"jim rosinski" wrote in message
oups.com...
Sriram Narayan wrote:

That still wouldn't help since the pressure change for a 1000ft
change in
altitude at 18k would be smaller than at sea level. It would have to
have
some non-linear spring compensation as a function of absolute
pressure.

Yes but the non-linearity is very weak. I coded up the formula for the
US standard atmosphere (described below) and plotted it. See
http://www.burningserver.net/rosinsk...atmosphere.jpg
Perhaps the non-linearity is so weak that altimeters neglect it? I
don't know.

The formula for US standard atmosphere can be derived from the ideal
gas approximation (p = rho*R*T) and the hydrostatic approximation
(dp/dz = -rho*g). The final equation is:

z = T0/gamma * (1 - (p/p0)**(R*gamma/g)))

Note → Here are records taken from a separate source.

/-- R132: DivisionByZero is raised by MOD, by no other instruction, exactly where its second register holds 0; the
destination and pc keep their values. -/
def Obligations.DivisionByZeroPlaces : Prop :=
  ∀ (s : State) (p : Byte), s.status = .running →
    (step s = .next (faultedWith s (.divisionByZero p)) ↔
      p = s.pc ∧ ∃ ra rb : RegIdx, s.Fetches (.mod (regByte ra) (regByte rb)) ∧ s.reg rb = 0#8)

/-- R134: RegisterOutOfRange is raised exactly where a register operand of the fetched instruction is above 7, with the
first such operand, JEQ and JNE not taken included (D6). -/
def Obligations.RegisterFaultPlaces : Prop :=
  ∀ (s : State) (v : Byte), s.status = .running →
    (step s = .next (faultedWith s (.registerOutOfRange v)) ↔
      ∃ i, s.Fetches i ∧ Instr.badOperand? i = some v)

/-! ### Rules of the whole machine -/

/-- R16: CMP is FL's only writer; JEQ and JNE are its only readers and read only E = FL[0] (D2): changing FL, for them
changing it elsewhere than in FL[0], changes nothing else in the answer. -/
def Obligations.FlagsWrittenByCmpReadByBranches : Prop :=
  (∀ (i : Instr) (s t : State), exec i s = .next t → (∀ a b, i ≠ .cmp a b) → t.fl = s.fl) ∧
  (∀ (i : Instr) (s : State) (v : Byte), (∀ a b, i ≠ .cmp a b) → (∀ a, i ≠ .jeq a ∧ i ≠ .jne a) →
    exec i { s with fl := v } = mapNext (fun t => { t with fl := v }) (exec i s)) ∧
  (∀ (a : Byte) (s : State) (v : Byte), v.getLsbD 0 = s.fl.getLsbD 0 →
    exec (.jeq a) { s with fl := v } = mapNext (fun t => { t with fl := v }) (exec (.jeq a) s) ∧
    exec (.jne a) { s with fl := v } = mapNext (fun t => { t with fl := v }) (exec (.jne a) s)) ∧
  (∀ (ra rb : RegIdx) (s : State) (v : Byte), s.pc.toNat ≤ 252 →
    exec (.cmp (regByte ra) (regByte rb)) { s with fl := v } = exec (.cmp (regByte ra) (regByte rb)) s)

/-- R18, R30, C3: only PUSH and CALL change memory, and only the byte at SP − 1. -/
def Obligations.MemoryWrittenOnlyByPushAndCall : Prop :=
  ∀ (i : Instr) (s t : State) (a : Nat), exec i s = .next t → t.mem.read a ≠ s.mem.read a →
    (∃ b, i = .push b ∨ i = .call b) ∧ (a : Int) = ((s.reg 7).toNat : Int) - 1

/-- R19: OUT is empty at reset; PRN appends one byte, without ever being refused; nothing else touches it; no
instruction reads it (what stood in it before changes nothing else). -/
def Obligations.OutputWrittenByPrnReadByNone : Prop :=
  State.reset.out = [] ∧
  (∀ (i : Instr) (s t : State), exec i s = .next t → (∀ a, i ≠ .prn a) → t.out = s.out) ∧
  (∀ (r : RegIdx) (s : State), s.pc.toNat ≤ 253 →
    ∃ t, exec (.prn (regByte r)) s = .next t ∧ t.out = s.out ++ [s.reg r]) ∧
  (∀ (i : Instr) (s : State) (o : List Byte),
    exec i { s with out := o ++ s.out } = mapNext (fun t => { t with out := o ++ t.out }) (exec i s))

/-- No instruction reads or writes a register outside its columns of R13, and what it writes without reading is
overwritten; that a register of a column IS read or written is said by the result statements below, one per
instruction. A register not in the "writes" column keeps its value; the value of a register in neither column changes
nothing in the answer but itself; the old value of a register that is written and not read changes nothing in an answer
without a fault. -/
def Obligations.RegisterReadWriteTable : Prop :=
  (∀ (i : Instr) (s t : State) (r : RegIdx), exec i s = .next t → Instr.writesReg i r = false →
    t.reg r = s.reg r) ∧
  (∀ (i : Instr) (s : State) (r : RegIdx) (v : Byte),
    Instr.readsReg i s r = false → Instr.writesReg i r = false →
    exec i { s with regs := s.regs.set r v } =
      mapNext (fun t => { t with regs := t.regs.set r v }) (exec i s)) ∧
  (∀ (i : Instr) (s t : State) (r : RegIdx) (v : Byte), s.status = .running →
    exec i s = .next t → (∀ c, t.status ≠ .faulted c) →
    Instr.readsReg i s r = false → Instr.writesReg i r = true →
    exec i { s with regs := s.regs.set r v } = .next t)

/-- R58, R59: an instruction that completes and does not write pc itself leaves pc at the byte after its last operand;
CALL, RET, JMP, JEQ with E set and JNE with E clear are those that write it (D20). -/
def Obligations.FallThroughAdvance : Prop :=
  ∀ (i : Instr) (s t : State), s.status = .running → exec i s = .next t → (∀ c, t.status ≠ .faulted c) →
    i ≠ .ret → (∀ a, i ≠ .call a ∧ i ≠ .jmp a) →
    (s.fl.getLsbD 0 = true → ∀ a, i ≠ .jeq a) → (s.fl.getLsbD 0 = false → ∀ a, i ≠ .jne a) →
    t.pc.toNat = s.pc.toNat + (encode i).length

/-- Every step keeps the invariant, from every state that meets it: memory in canonical form, FL one of 0, 1, 2, 4
(R15), a Halted pc one past a HLT opcode (R70, R168), a Faulted state holding what R130 says its cause records. -/
def Obligations.StepKeepsInvariant : Prop :=
  ∀ s t : State, Inv s → step s = .next t → Inv t

/-- The invariant holds after reset, with the empty image and with any other. -/
def Obligations.InvariantAtReset : Prop :=
  Inv State.reset ∧ ∀ image : List Byte, Inv (resetWith image)

/-- R21, R160, R161: what reset and load leave, whatever the state before (D3, D15); an image over 256 bytes is refused
(D14); the empty image is legal and its first step raises UnknownOpcode(0x00). -/
def Obligations.ResetAndLoad : Prop :=
  (∀ (image : List Byte) (s : State), image.length ≤ 256 →
    ∃ t, hostReset image s = .next t ∧ (∀ r : RegIdx, r ≠ 7 → t.reg r = 0#8) ∧ t.reg 7 = 244#8 ∧
      t.pc = 0#8 ∧ t.fl = 0#8 ∧ t.status = .running ∧ t.out = [] ∧
      ∀ a, a < 256 → t.mem.read a = image.getD a 0#8) ∧
  (∀ (image : List Byte) (s : State), 256 < image.length →
    hostReset image s = .refused (.imageTooLong image.length)) ∧
  (∀ s : State, hostReset [] s = .next State.reset) ∧
  step State.reset = .next (faultedWith State.reset (.unknownOpcode 0x00#8))

/-- A run that has stopped within a budget has the same end under every greater budget (R167, R168). -/
def Obligations.StoppedRunStaysStopped : Prop :=
  ∀ (n m : Nat) (s : State), (runFor n s).status ≠ .running →
    runFor (n + m) s = runFor n s ∧ runEnd (n + m) s = runEnd n s

/-- The stack discipline, derived from R100 and R101: PUSH then POP of the same register (not R7) restores every
register and leaves the pushed byte at SP − 1, and nothing else changed but pc. -/
def Obligations.PushPopRoundTrip : Prop :=
  ∀ (s : State) (r : RegIdx), r ≠ 7 → s.reg 7 ≠ 0#8 → s.pc.toNat ≤ 251 →
    ∃ t u, exec (.push (regByte r)) s = .next t ∧ exec (.pop (regByte r)) t = .next u ∧
      u.regs = s.regs ∧ u.pc = s.pc + 4#8 ∧ u.fl = s.fl ∧ u.status = s.status ∧ u.out = s.out ∧
      u.mem.read ((s.reg 7).toNat - 1) = s.reg r ∧
      ∀ a, a ≠ (s.reg 7).toNat - 1 → u.mem.read a = s.mem.read a

/-- The call and return pair, derived from R110 and R111: a RET that finds SP and the pushed byte as the CALL left them
resumes at the instruction after the CALL. -/
def Obligations.CallReturnPair : Prop :=
  ∀ (s u : State) (r : RegIdx), s.pc.toNat ≤ 253 → s.reg 7 ≠ 0#8 →
    (∃ t, exec (.call (regByte r)) s = .next t ∧ t.reg 7 = s.reg 7 - 1#8 ∧
      t.mem.read ((s.reg 7).toNat - 1) = s.pc + 2#8) ∧
    (u.reg 7 = s.reg 7 - 1#8 → u.mem.read ((s.reg 7).toNat - 1) = s.pc + 2#8 →
      ∃ w, exec .ret u = .next w ∧ w.pc = s.pc + 2#8 ∧ w.reg 7 = s.reg 7 ∧ w.reg 4 = s.pc + 2#8)

/-- Fetch coherence, derived from R38, R42 and R100: a byte that PUSH stores where the next instruction stands is the
opcode the next step fetches. -/
def Obligations.PushedByteIsFetchedNext : Prop :=
  ∀ (s : State) (r : RegIdx), s.status = .running → r ≠ 7 → s.Fetches (.push (regByte r)) →
    (s.reg 7).toNat = s.pc.toNat + 3 →
    ∃ t, step s = .next t ∧ t.status = .running ∧ t.byteAtPc 0 = s.reg r

/-! ### One rule per instruction: encoding, faults, and the completed result -/

/-- R70 (D5, D10): HLT halts with pc one past it and nothing else changed; no further step; at pc 254 or 255 the step
faults instead; no other instruction halts. -/
def Obligations.HaltStopsTheCore : Prop :=
  encode .hlt = [0x01#8] ∧
  (∀ s : State, s.pc.toNat ≤ 253 →
    exec .hlt s = .next { s with status := .halted, pc := s.pc + 1#8 } ∧
    ∀ u, step { s with status := .halted, pc := s.pc + 1#8 } ≠ .next u) ∧
  (∀ s : State, s.status = .running → 254 ≤ s.pc.toNat → s.mem.read s.pc.toNat = 0x01#8 →
    step s = .next (faultedWith s (.addressOutOfRange 256))) ∧
  (∀ s t : State, step s = .next t → t.status = .halted → s.Fetches .hlt)

/-- R71: LDI loads the immediate as it stands, R7 and R4 included. -/
def Obligations.LdiLoadsImmediate : Prop :=
  (∀ a imm : Byte, encode (.ldi a imm) = [0x82#8, a, imm]) ∧
  (∀ (s : State) (a imm : Byte), 7 < a.toNat →
    exec (.ldi a imm) s = .next (faultedWith s (.registerOutOfRange a))) ∧
  (∀ (s : State) (r : RegIdx) (imm : Byte), s.pc.toNat = 253 →
    exec (.ldi (regByte r) imm) s = .next (faultedWith s (.addressOutOfRange 256))) ∧
  (∀ (s : State) (r : RegIdx) (imm : Byte), s.pc.toNat ≤ 252 →
    exec (.ldi (regByte r) imm) s = .next { s with regs := s.regs.set r imm, pc := s.pc + 3#8 })

/-- R72 (D13): PRN appends x[a] to OUT; the host's rendering gains one line, its unsigned decimal numeral. -/
def Obligations.PrnEmitsRegister : Prop :=
  (∀ a : Byte, encode (.prn a) = [0x47#8, a]) ∧
  (∀ (s : State) (a : Byte), 7 < a.toNat →
    exec (.prn a) s = .next (faultedWith s (.registerOutOfRange a))) ∧
  (∀ (s : State) (r : RegIdx), s.pc.toNat ≤ 253 →
    exec (.prn (regByte r)) s = .next { s with out := s.out ++ [s.reg r], pc := s.pc + 2#8 } ∧
    ∃ line, renderOut (s.out ++ [s.reg r]) = renderOut s.out ++ [line] ∧ IsNumeralOf line (s.reg r)) ∧
  renderOut [8#8] = ["8"] ∧ renderOut [255#8] = ["255"]

/-- The model's choice (log 16), which no rule of the spec makes (R72 and N15 leave leading zeros and padding open): a
rendered numeral has no leading zeros and no padding. -/
def Obligations.RenderedNumeralsAreBare : Prop :=
  ∀ v : Byte, ∃ line, renderOut [v] = [line] ∧ IsNumeralOf line v ∧ (v ≠ 0#8 → line.toList.head? ≠ some '0') ∧
    (v = 0#8 → line = "0")

/-- R81 (D8): x[a] <- (va + vb) mod 256. -/
def Obligations.AddWrapsModulo256 : Prop :=
  RegRegRule .add 0xA0#8 (fun va vb => BitVec.ofNat 8 ((va.toNat + vb.toNat) % 256))

/-- R82 (D8): x[a] <- (va · vb) mod 256. -/
def Obligations.MulKeepsLowByte : Prop :=
  RegRegRule .mul 0xA2#8 (fun va vb => BitVec.ofNat 8 ((va.toNat * vb.toNat) % 256))

/-- R83 (D8): x[a] <- va mod vb; a zero divisor faults after both index checks and before the fall-through check. -/
def Obligations.ModRemainderOrFault : Prop :=
  (∀ a b : Byte, encode (.mod a b) = [0xA4#8, a, b]) ∧
  (∀ (s : State) (a b : Byte), 7 < a.toNat →
    exec (.mod a b) s = .next (faultedWith s (.registerOutOfRange a))) ∧
  (∀ (s : State) (ra : RegIdx) (b : Byte), 7 < b.toNat →
    exec (.mod (regByte ra) b) s = .next (faultedWith s (.registerOutOfRange b))) ∧
  (∀ (s : State) (ra rb : RegIdx), s.reg rb = 0#8 →
    exec (.mod (regByte ra) (regByte rb)) s = .next (faultedWith s (.divisionByZero s.pc))) ∧
  (∀ (s : State) (ra rb : RegIdx), s.reg rb ≠ 0#8 → s.pc.toNat = 253 →
    exec (.mod (regByte ra) (regByte rb)) s = .next (faultedWith s (.addressOutOfRange 256))) ∧
  (∀ (s : State) (ra rb : RegIdx), s.reg rb ≠ 0#8 → s.pc.toNat ≤ 252 →
    exec (.mod (regByte ra) (regByte rb)) s =
      .next { s with
        regs := s.regs.set ra (BitVec.ofNat 8 ((s.reg ra).toNat % (s.reg rb).toNat)), pc := s.pc + 3#8 })

/-- R84 (D8): x[a] <- va & vb. -/
def Obligations.AndBitwise : Prop := RegRegRule .and 0xA8#8 (fun va vb => va &&& vb)

/-- R85 (D8): x[a] <- va | vb. -/
def Obligations.OrBitwise : Prop := RegRegRule .or 0xAA#8 (fun va vb => va ||| vb)

/-- R86 (D8): x[a] <- va ^ vb. -/
def Obligations.XorBitwise : Prop := RegRegRule .xor 0xAB#8 (fun va vb => va ^^^ vb)

/-- R87: x[a] <- 255 − x[a], every bit inverted; one operand, two bytes long. -/
def Obligations.NotComplements : Prop :=
  (∀ a : Byte, encode (.not a) = [0x69#8, a]) ∧
  (∀ (s : State) (a : Byte), 7 < a.toNat →
    exec (.not a) s = .next (faultedWith s (.registerOutOfRange a))) ∧
  (∀ (s : State) (r : RegIdx), s.pc.toNat ≤ 253 →
    exec (.not (regByte r)) s =
      .next { s with regs := s.regs.set r (BitVec.ofNat 8 (255 - (s.reg r).toNat)), pc := s.pc + 2#8 } ∧
    BitVec.ofNat 8 (255 - (s.reg r).toNat) = s.reg r ^^^ 0xFF#8)

/-- R88 (D8, D11): x[a] <- (va · 2^vb) mod 256, the amount being the whole byte; 0 where it is 8 or more. -/
def Obligations.ShlByWholeByte : Prop :=
  RegRegRule .shl 0xAC#8 (fun va vb => if 8 ≤ vb.toNat then 0#8 else BitVec.ofNat 8 (va.toNat * 2 ^ vb.toNat % 256))

/-- R89 (D8, D11): x[a] <- floor(va / 2^vb), logical, the amount being the whole byte; 0 where it is 8 or more. -/
def Obligations.ShrLogical : Prop :=
  RegRegRule .shr 0xAD#8 (fun va vb => if 8 ≤ vb.toNat then 0#8 else BitVec.ofNat 8 (va.toNat / 2 ^ vb.toNat))

/-- R90 (D2, D8, C1): FL becomes 1, 2 or 4 by the unsigned order of x[a] and x[b], whatever it held; no register
changes. -/
def Obligations.CmpSetsOneFlag : Prop :=
  (∀ a b : Byte, encode (.cmp a b) = [0xA7#8, a, b]) ∧
  (∀ (s : State) (a b : Byte), 7 < a.toNat →
    exec (.cmp a b) s = .next (faultedWith s (.registerOutOfRange a))) ∧
  (∀ (s : State) (ra : RegIdx) (b : Byte), 7 < b.toNat →
    exec (.cmp (regByte ra) b) s = .next (faultedWith s (.registerOutOfRange b))) ∧
  (∀ (s : State) (ra rb : RegIdx), s.pc.toNat = 253 →
    exec (.cmp (regByte ra) (regByte rb)) s = .next (faultedWith s (.addressOutOfRange 256))) ∧
  (∀ (s : State) (ra rb : RegIdx), s.pc.toNat ≤ 252 →
    exec (.cmp (regByte ra) (regByte rb)) s =
      .next { s with
        fl := if s.reg ra = s.reg rb then 1#8 else if s.reg rb < s.reg ra then 2#8 else 4#8, pc := s.pc + 3#8 })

where R=287, T0 = 288K, p0 = 1013.25 mb = 29.92 in, gamma = 6.5 deg/km,
g = 9.8.

The formula assumes that temperature decreases linearly with altitude,
an assumption which becomes invalid above the tropopause. The equation
and its derivation can be found in Wallace & Hobbs, "Atmospheric
Science", pg. 60-61.

Jim Rosinski


It doesn't look that linear to me. I found a website with a similar graph
and it appears that at sea level and at 10000ft the slope of the curve is at
least 2x different. Your curve is quite a bit more linear (maybe 20%
increase in slope at 10k). There must some sort of mechanical compensation
involved otherwise altimeters would be off quite a bit even at 10k (even
with your curve). Isn't it something like 75ft accuracy requirement for
altimeters?

http://www.atmosphere.mpg.de/enid/16h.html